_What is expected_.
Every line of the records below from the line with "(s.matMod f).ingest = s.ingest := rfl" up to and including the line with "(s.matMod f).array = s.array := rfl" must be reproduced exactly, and no line outside that range.

Records from a data source

= Beginning of Section =

/-! ### matMod -/

@[simp] theorem State.matMod_regs (s : State) (f : MatrixSt → MatrixSt) : (s.matMod f).regs = s.regs := rfl
@[simp] theorem State.matMod_mem (s : State) (f : MatrixSt → MatrixSt) : (s.matMod f).mem = s.mem := rfl
@[simp] theorem State.matMod_carrelEra (s : State) (f : MatrixSt → MatrixSt) : (s.matMod f).carrelEra = s.carrelEra := rfl
@[simp] theorem State.matMod_poison (s : State) (f : MatrixSt → MatrixSt) : (s.matMod f).poison = s.poison := rfl
@[simp] theorem State.matMod_oldRegs (s : State) (f : MatrixSt → MatrixSt) : (s.matMod f).oldRegs = s.oldRegs := rfl
@[simp] theorem State.matMod_hiLatch (s : State) (f : MatrixSt → MatrixSt) : (s.matMod f).hiLatch = s.hiLatch := rfl
@[simp] theorem State.matMod_accSi (s : State) (f : MatrixSt → MatrixSt) : (s.matMod f).accSi = s.accSi := rfl
@[simp] theorem State.matMod_out (s : State) (f : MatrixSt → MatrixSt) : (s.matMod f).out = s.out := rfl
@[simp] theorem State.matMod_fresh (s : State) (f : MatrixSt → MatrixSt) : (s.matMod f).fresh = s.fresh := rfl
@[simp] theorem State.matMod_lanes (s : State) (f : MatrixSt → MatrixSt) : (s.matMod f).lanes = s.lanes := rfl
@[simp] theorem State.matMod_quireNext (s : State) (f : MatrixSt → MatrixSt) : (s.matMod f).quireNext = s.quireNext := rfl
@[simp] theorem State.matMod_egress (s : State) (f : MatrixSt → MatrixSt) : (s.matMod f).egress = s.egress := rfl
@[simp] theorem State.matMod_ingest (s : State) (f : MatrixSt → MatrixSt) : (s.matMod f).ingest = s.ingest := rfl
@[simp] theorem State.matMod_time (s : State) (f : MatrixSt → MatrixSt) : (s.matMod f).time = s.time := rfl
@[simp] theorem State.matMod_sheds (s : State) (f : MatrixSt → MatrixSt) : (s.matMod f).sheds = s.sheds := rfl
@[simp] theorem State.matMod_array (s : State) (f : MatrixSt → MatrixSt) : (s.matMod f).array = s.array := rfl
@[simp] theorem State.matMod_accum (s : State) (f : MatrixSt → MatrixSt) : (s.matMod f).accum = s.accum := rfl
@[simp] theorem State.matMod_beam (s : State) (f : MatrixSt → MatrixSt) : (s.matMod f).beam = s.beam := rfl
@[simp] theorem State.matMod_cat (s : State) (f : MatrixSt → MatrixSt) : (s.matMod f).cat = s.cat := rfl
@[simp] theorem State.matMod_chain (s : State) (f : MatrixSt → MatrixSt) : (s.matMod f).chain = s.chain := rfl
@[simp] theorem State.matMod_snap (s : State) (f : MatrixSt → MatrixSt) : (s.matMod f).snap = s.snap := rfl
@[simp] theorem State.matMod_hbm (s : State) (f : MatrixSt → MatrixSt) : (s.matMod f).hbm = s.hbm := rfl
@[simp] theorem State.matMod_power (s : State) (f : MatrixSt → MatrixSt) : (s.matMod f).power = s.power := rfl
@[simp] theorem State.matMod_matrix (s : State) (f : MatrixSt → MatrixSt) : (s.matMod f).matrix = f s.matrix := rfl
@[simp] theorem State.matMod_dma (s : State) (f : MatrixSt → MatrixSt) : (s.matMod f).dma = s.dma := rfl
@[simp] theorem State.matMod_lastOwner (s : State) (f : MatrixSt → MatrixSt) : (s.matMod f).lastOwner = s.lastOwner := rfl
@[simp] theorem State.matMod_mace (s : State) (f : MatrixSt → MatrixSt) : (s.matMod f).mace = s.mace := rfl
@[simp] theorem State.matMod_irq (s : State) (f : MatrixSt → MatrixSt) : (s.matMod f).irq = s.irq := rfl
@[simp] theorem State.matMod_boot (s : State) (f : MatrixSt → MatrixSt) : (s.matMod f).boot = s.boot := rfl
@[simp] theorem State.matMod_host (s : State) (f : MatrixSt → MatrixSt) : (s.matMod f).host = s.host := rfl
@[simp] theorem State.matMod_tap (s : State) (f : MatrixSt → MatrixSt) : (s.matMod f).tap = s.tap := rfl
@[simp] theorem State.matMod_pending (s : State) (f : MatrixSt → MatrixSt) : (s.matMod f).pending = s.pending := rfl
@[simp] theorem State.matMod_rd (s : State) (f : MatrixSt → MatrixSt) (x : Nat) : (s.matMod f).rd x = s.rd x := rfl
@[simp] theorem State.matMod_rdN (s : State) (f : MatrixSt → MatrixSt) (x : Nat) : (s.matMod f).rdN x = s.rdN x := rfl
@[simp] theorem State.matMod_fget (s : State) (f : MatrixSt → MatrixSt) (x : Field) : (s.matMod f).fget x = s.fget x := rfl
@[simp] theorem State.matMod_fbit (s : State) (f : MatrixSt → MatrixSt) (x : Field) : (s.matMod f).fbit x = s.fbit x := rfl
@[simp] theorem State.matMod_ldb (s : State) (f : MatrixSt → MatrixSt) (x : Nat) : (s.matMod f).ldb x = s.ldb x := rfl

/-! ### dmaMod -/

@[simp] theorem State.dmaMod_regs (s : State) (f : DmaSt → DmaSt) : (s.dmaMod f).regs = s.regs := rfl
@[simp] theorem State.dmaMod_mem (s : State) (f : DmaSt → DmaSt) : (s.dmaMod f).mem = s.mem := rfl
@[simp] theorem State.dmaMod_carrelEra (s : State) (f : DmaSt → DmaSt) : (s.dmaMod f).carrelEra = s.carrelEra := rfl
@[simp] theorem State.dmaMod_poison (s : State) (f : DmaSt → DmaSt) : (s.dmaMod f).poison = s.poison := rfl
@[simp] theorem State.dmaMod_oldRegs (s : State) (f : DmaSt → DmaSt) : (s.dmaMod f).oldRegs = s.oldRegs := rfl
@[simp] theorem State.dmaMod_hiLatch (s : State) (f : DmaSt → DmaSt) : (s.dmaMod f).hiLatch = s.hiLatch := rfl
@[simp] theorem State.dmaMod_accSi (s : State) (f : DmaSt → DmaSt) : (s.dmaMod f).accSi = s.accSi := rfl
@[simp] theorem State.dmaMod_out (s : State) (f : DmaSt → DmaSt) : (s.dmaMod f).out = s.out := rfl
@[simp] theorem State.dmaMod_fresh (s : State) (f : DmaSt → DmaSt) : (s.dmaMod f).fresh = s.fresh := rfl
@[simp] theorem State.dmaMod_lanes (s : State) (f : DmaSt → DmaSt) : (s.dmaMod f).lanes = s.lanes := rfl
@[simp] theorem State.dmaMod_quireNext (s : State) (f : DmaSt → DmaSt) : (s.dmaMod f).quireNext = s.quireNext := rfl
@[simp] theorem State.dmaMod_egress (s : State) (f : DmaSt → DmaSt) : (s.dmaMod f).egress = s.egress := rfl
@[simp] theorem State.dmaMod_ingest (s : State) (f : DmaSt → DmaSt) : (s.dmaMod f).ingest = s.ingest := rfl
@[simp] theorem State.dmaMod_time (s : State) (f : DmaSt → DmaSt) : (s.dmaMod f).time = s.time := rfl
@[simp] theorem State.dmaMod_sheds (s : State) (f : DmaSt → DmaSt) : (s.dmaMod f).sheds = s.sheds := rfl
@[simp] theorem State.dmaMod_array (s : State) (f : DmaSt → DmaSt) : (s.dmaMod f).array = s.array := rfl
@[simp] theorem State.dmaMod_accum (s : State) (f : DmaSt → DmaSt) : (s.dmaMod f).accum = s.accum := rfl
@[simp] theorem State.dmaMod_beam (s : State) (f : DmaSt → DmaSt) : (s.dmaMod f).beam = s.beam := rfl
@[simp] theorem State.dmaMod_cat (s : State) (f : DmaSt → DmaSt) : (s.dmaMod f).cat = s.cat := rfl
@[simp] theorem State.dmaMod_chain (s : State) (f : DmaSt → DmaSt) : (s.dmaMod f).chain = s.chain := rfl
@[simp] theorem State.dmaMod_snap (s : State) (f : DmaSt → DmaSt) : (s.dmaMod f).snap = s.snap := rfl
@[simp] theorem State.dmaMod_hbm (s : State) (f : DmaSt → DmaSt) : (s.dmaMod f).hbm = s.hbm := rfl
@[simp] theorem State.dmaMod_power (s : State) (f : DmaSt → DmaSt) : (s.dmaMod f).power = s.power := rfl
@[simp] theorem State.dmaMod_matrix (s : State) (f : DmaSt → DmaSt) : (s.dmaMod f).matrix = s.matrix := rfl
@[simp] theorem State.dmaMod_dma (s : State) (f : DmaSt → DmaSt) : (s.dmaMod f).dma = f s.dma := rfl
@[simp] theorem State.dmaMod_lastOwner (s : State) (f : DmaSt → DmaSt) : (s.dmaMod f).lastOwner = s.lastOwner := rfl
@[simp] theorem State.dmaMod_mace (s : State) (f : DmaSt → DmaSt) : (s.dmaMod f).mace = s.mace := rfl
@[simp] theorem State.dmaMod_irq (s : State) (f : DmaSt → DmaSt) : (s.dmaMod f).irq = s.irq := rfl
@[simp] theorem State.dmaMod_boot (s : State) (f : DmaSt → DmaSt) : (s.dmaMod f).boot = s.boot := rfl
@[simp] theorem State.dmaMod_host (s : State) (f : DmaSt → DmaSt) : (s.dmaMod f).host = s.host := rfl
@[simp] theorem State.dmaMod_tap (s : State) (f : DmaSt → DmaSt) : (s.dmaMod f).tap = s.tap := rfl
@[simp] theorem State.dmaMod_pending (s : State) (f : DmaSt → DmaSt) : (s.dmaMod f).pending = s.pending := rfl
@[simp] theorem State.dmaMod_rd (s : State) (f : DmaSt → DmaSt) (x : Nat) : (s.dmaMod f).rd x = s.rd x := rfl
@[simp] theorem State.dmaMod_rdN (s : State) (f : DmaSt → DmaSt) (x : Nat) : (s.dmaMod f).rdN x = s.rdN x := rfl
@[simp] theorem State.dmaMod_fget (s : State) (f : DmaSt → DmaSt) (x : Field) : (s.dmaMod f).fget x = s.fget x := rfl
@[simp] theorem State.dmaMod_fbit (s : State) (f : DmaSt → DmaSt) (x : Field) : (s.dmaMod f).fbit x = s.fbit x := rfl
@[simp] theorem State.dmaMod_ldb (s : State) (f : DmaSt → DmaSt) (x : Nat) : (s.dmaMod f).ldb x = s.ldb x := rfl

/-! ### irqMod -/

@[simp] theorem State.irqMod_regs (s : State) (f : IrqSt → IrqSt) : (s.irqMod f).regs = s.regs := rfl
@[simp] theorem State.irqMod_mem (s : State) (f : IrqSt → IrqSt) : (s.irqMod f).mem = s.mem := rfl
@[simp] theorem State.irqMod_carrelEra (s : State) (f : IrqSt → IrqSt) : (s.irqMod f).carrelEra = s.carrelEra := rfl
@[simp] theorem State.irqMod_poison (s : State) (f : IrqSt → IrqSt) : (s.irqMod f).poison = s.poison := rfl
@[simp] theorem State.irqMod_oldRegs (s : State) (f : IrqSt → IrqSt) : (s.irqMod f).oldRegs = s.oldRegs := rfl
@[simp] theorem State.irqMod_hiLatch (s : State) (f : IrqSt → IrqSt) : (s.irqMod f).hiLatch = s.hiLatch := rfl
@[simp] theorem State.irqMod_accSi (s : State) (f : IrqSt → IrqSt) : (s.irqMod f).accSi = s.accSi := rfl
@[simp] theorem State.irqMod_out (s : State) (f : IrqSt → IrqSt) : (s.irqMod f).out = s.out := rfl
@[simp] theorem State.irqMod_fresh (s : State) (f : IrqSt → IrqSt) : (s.irqMod f).fresh = s.fresh := rfl
@[simp] theorem State.irqMod_lanes (s : State) (f : IrqSt → IrqSt) : (s.irqMod f).lanes = s.lanes := rfl
@[simp] theorem State.irqMod_quireNext (s : State) (f : IrqSt → IrqSt) : (s.irqMod f).quireNext = s.quireNext := rfl
@[simp] theorem State.irqMod_egress (s : State) (f : IrqSt → IrqSt) : (s.irqMod f).egress = s.egress := rfl
@[simp] theorem State.irqMod_ingest (s : State) (f : IrqSt → IrqSt) : (s.irqMod f).ingest = s.ingest := rfl
@[simp] theorem State.irqMod_time (s : State) (f : IrqSt → IrqSt) : (s.irqMod f).time = s.time := rfl
@[simp] theorem State.irqMod_sheds (s : State) (f : IrqSt → IrqSt) : (s.irqMod f).sheds = s.sheds := rfl
@[simp] theorem State.irqMod_array (s : State) (f : IrqSt → IrqSt) : (s.irqMod f).array = s.array := rfl
@[simp] theorem State.irqMod_accum (s : State) (f : IrqSt → IrqSt) : (s.irqMod f).accum = s.accum := rfl
@[simp] theorem State.irqMod_beam (s : State) (f : IrqSt → IrqSt) : (s.irqMod f).beam = s.beam := rfl
@[simp] theorem State.irqMod_cat (s : State) (f : IrqSt → IrqSt) : (s.irqMod f).cat = s.cat := rfl
@[simp] theorem State.irqMod_chain (s : State) (f : IrqSt → IrqSt) : (s.irqMod f).chain = s.chain := rfl
@[simp] theorem State.irqMod_snap (s : State) (f : IrqSt → IrqSt) : (s.irqMod f).snap = s.snap := rfl
@[simp] theorem State.irqMod_hbm (s : State) (f : IrqSt → IrqSt) : (s.irqMod f).hbm = s.hbm := rfl
@[simp] theorem State.irqMod_power (s : State) (f : IrqSt → IrqSt) : (s.irqMod f).power = s.power := rfl
@[simp] theorem State.irqMod_matrix (s : State) (f : IrqSt → IrqSt) : (s.irqMod f).matrix = s.matrix := rfl
@[simp] theorem State.irqMod_dma (s : State) (f : IrqSt → IrqSt) : (s.irqMod f).dma = s.dma := rfl
@[simp] theorem State.irqMod_lastOwner (s : State) (f : IrqSt → IrqSt) : (s.irqMod f).lastOwner = s.lastOwner := rfl
@[simp] theorem State.irqMod_mace (s : State) (f : IrqSt → IrqSt) : (s.irqMod f).mace = s.mace := rfl
@[simp] theorem State.irqMod_irq (s : State) (f : IrqSt → IrqSt) : (s.irqMod f).irq = f s.irq := rfl
@[simp] theorem State.irqMod_boot (s : State) (f : IrqSt → IrqSt) : (s.irqMod f).boot = s.boot := rfl
@[simp] theorem State.irqMod_host (s : State) (f : IrqSt → IrqSt) : (s.irqMod f).host = s.host := rfl
@[simp] theorem State.irqMod_tap (s : State) (f : IrqSt → IrqSt) : (s.irqMod f).tap = s.tap := rfl
@[simp] theorem State.irqMod_pending (s : State) (f : IrqSt → IrqSt) : (s.irqMod f).pending = s.pending := rfl
@[simp] theorem State.irqMod_rd (s : State) (f : IrqSt → IrqSt) (x : Nat) : (s.irqMod f).rd x = s.rd x := rfl
@[simp] theorem State.irqMod_rdN (s : State) (f : IrqSt → IrqSt) (x : Nat) : (s.irqMod f).rdN x = s.rdN x := rfl
@[simp] theorem State.irqMod_fget (s : State) (f : IrqSt → IrqSt) (x : Field) : (s.irqMod f).fget x = s.fget x := rfl
@[simp] theorem State.irqMod_fbit (s : State) (f : IrqSt → IrqSt) (x : Field) : (s.irqMod f).fbit x = s.fbit x := rfl
@[simp] theorem State.irqMod_ldb (s : State) (f : IrqSt → IrqSt) (x : Nat) : (s.irqMod f).ldb x = s.ldb x := rfl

= End of Section =

_Result of this exercise_.
@[simp] theorem State.matMod_ingest (s : State) (f : MatrixSt → MatrixSt) : (s.matMod f).ingest = s.ingest := rfl
@[simp] theorem State.matMod_time (s : State) (f : MatrixSt → MatrixSt) : (s.matMod f).time = s.time := rfl
@[simp] theorem State.matMod_sheds (s : State) (f : MatrixSt → MatrixSt) : (s.matMod f).sheds = s.sheds := rfl
@[simp] theorem State.matMod_array (s : State) (f : MatrixSt → MatrixSt) : (s.matMod f).array = s.array := rfl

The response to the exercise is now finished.